Dataset excerpts
★ ★ ★ ★ ★
-- ==== Sys2Proof/Machine/Records.lean ====
section
/-! DEFINITION. Event records: how an event is accepted into its partition (R448–R455). -/

namespace Sys2Proof.Machine

/-- The partition an event code selects (R449): 0 safety, 1 operational, 2 diagnostic. -/
def partOf (code : Nat) : Nat :=
  if (0x4900 ≤ code ∧ code ≤ 0x49FF) ∨ code = 0x5202 then 0
  else if (0x4300 ≤ code ∧ code ≤ 0x43FF) ∨ (0x4D00 ≤ code ∧ code ≤ 0x4DFF)
      ∨ (0x5200 ≤ code ∧ code ≤ 0x5201) ∨ (0x5203 ≤ code ∧ code ≤ 0x52FF)
      ∨ (0x5400 ≤ code ∧ code ≤ 0x54FF) ∨ 0x8000 ≤ code then 1
  else 2

/-- Entries of a partition's staging queue (Table 14.1). -/
def queueLen : Nat → Nat
  | 0 => 16 | _ => 32

/-- Slots of a partition (Table 14.1). -/
def slotCount : Nat → Nat
  | 1 => 32768 | _ => 16384

/-- First slot of a partition's ring: the safety partition keeps slots 0–4,095 (Table 14.1). -/
def ringStart : Nat → Nat
  | 0 => 4096 | _ => 0

def Chip.part (c : Chip) (n : Nat) : PartSt := Tab.at c.parts {} n
def Chip.setPart (c : Chip) (n : Nat) (x : PartSt) : Chip := { c with parts := Tab.set c.parts {} n x }

/-- ST of an event as the record field MS has it (Table 14.2). -/
def msOf (t : Nat) : Nat := t / Config.ms % 2 ^ 32

/-- The newest record counts one more occurrence (R454). -/
def Newest.again (n : Newest) (t : Nat) : Newest :=
  let d := { n.data with rep := n.data.rep + 1, span := min ((t - n.first) / Config.sec) 0xFFFF }
  { n with data := d, last := t, dirty := n.slot.isSome }

/-- An event is a repeat of the newest record of its partition (R454). -/
def Newest.matches (n : Newest) (src code lo hi t : Nat) : Bool :=
  n.data.src == src && n.data.code == code && n.data.lo == lo && n.data.hi == hi && n.data.rep < 0xFFFF &&
    t ≤ n.last + 10 * Config.sec

/-- An event joins partition `p` as a new record, or is refused when the staging queue is full (R451–R453). -/
def Chip.recordNew (c : Chip) (p src code lo hi : Nat) : Chip :=
  let x := c.part p
  if queueLen p ≤ x.queue.length then
    ((c.setPart p { x with lost := x.lost + 1 }).inc (whole (win p R.EVREC.REFUSE_CNT))).raise
      F.EVREC.STICKY.REFUSED
  else
    let r : Rec := { seq := x.next, optime := (c.rd R.KENNEL.OPTIME).toNat, pcycle := (c.rd R.KENNEL.PCYCLE).toNat % 2 ^ 24,
                     src := src, code := code, rep := 0, ms := msOf c.st, lo := lo % 2 ^ 32, hi := hi % 2 ^ 32, span := 0 }
    c.setPart p { x with
      next := (x.next + 1) % 2 ^ 32
      mark := if x.mark = x.next then (x.next + 256) % 2 ^ 32 else x.mark
      newestSeq := x.next
      owed := x.owed ++ x.newest.toList.filter fun n => n.dirty
      newest := some { data := r, first := c.st, last := c.st }
      queue := x.queue ++ [r] }

/-- An event is accepted: counted as a repeat of the newest record, or a new record (R448, R454). -/
def Chip.recordIn (c : Chip) (p src code lo hi : Nat) : Chip :=
  let x := c.part p
  match x.newest with
  | some n =>
    if n.matches src code (lo % 2 ^ 32) (hi % 2 ^ 32) c.st then
      let n' := n.again c.st
      c.setPart p { x with
        newest := some n'
        queue := if n.slot.isSome then x.queue else x.queue.map fun r => if r.seq = n.data.seq then n'.data else r }
    else c.recordNew p src code lo hi
  | none => c.recordNew p src code lo hi

/-- An event record of a code from a register class, with its eight payload bytes (R448–R454). -/
def Chip.record (c : Chip) (src code lo hi : Nat) : Chip := c.recordIn (partOf code) src code lo hi

/-- A record whose code and payload the spec leaves open: both are free values (log 10). -/
def Chip.recordOpen (c : Chip) (src kind : Nat) : Chip :=
  let d := c.draw
  let q := (Config.eventPayload kind d.1).toNat
  d.2.record src (Config.eventCode kind).toNat (q % 2 ^ 32) (q / 2 ^ 32)

/-- A record whose code the spec gives and whose payload it leaves open: the payload is a free value (log 10). -/
def Chip.recordCode (c : Chip) (src code : Nat) : Chip :=
  let d := c.draw
  let q := (Config.eventPayload code d.1).toNat
  d.2.record src code (q % 2 ^ 32) (q / 2 ^ 32)

/-- An item of the configuration digest has changed, or READY is reached: TOKEN takes the CRC-32 of the new digest, a free value
since its items have no stated layout (log 36), and TOKEN_VALID is set (R476). -/
def Chip.tokenWrite (c : Chip) : Chip :=
  if c.phase = .ready then
    let d := c.draw
    (d.2.wr R.KENNEL.TOKEN (Config.freeWord d.1)).raise F.KENNEL.KSTAT.TOKEN_VALID
  else c

end Sys2Proof.Machine
end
★ ★ ★ ★ ★
→ BRIEF:
Extract all lines from the data in which "KENNEL" is found.

→ SOLUTION FOR THIS EXERCISE:
    let r : Rec := { seq := x.next, optime := (c.rd R.KENNEL.OPTIME).toNat, pcycle := (c.rd R.KENNEL.PCYCLE).toNat % 2 ^ 24,
    (d.2.wr R.KENNEL.TOKEN (Config.freeWord d.1)).raise F.KENNEL.KSTAT.TOKEN_VALID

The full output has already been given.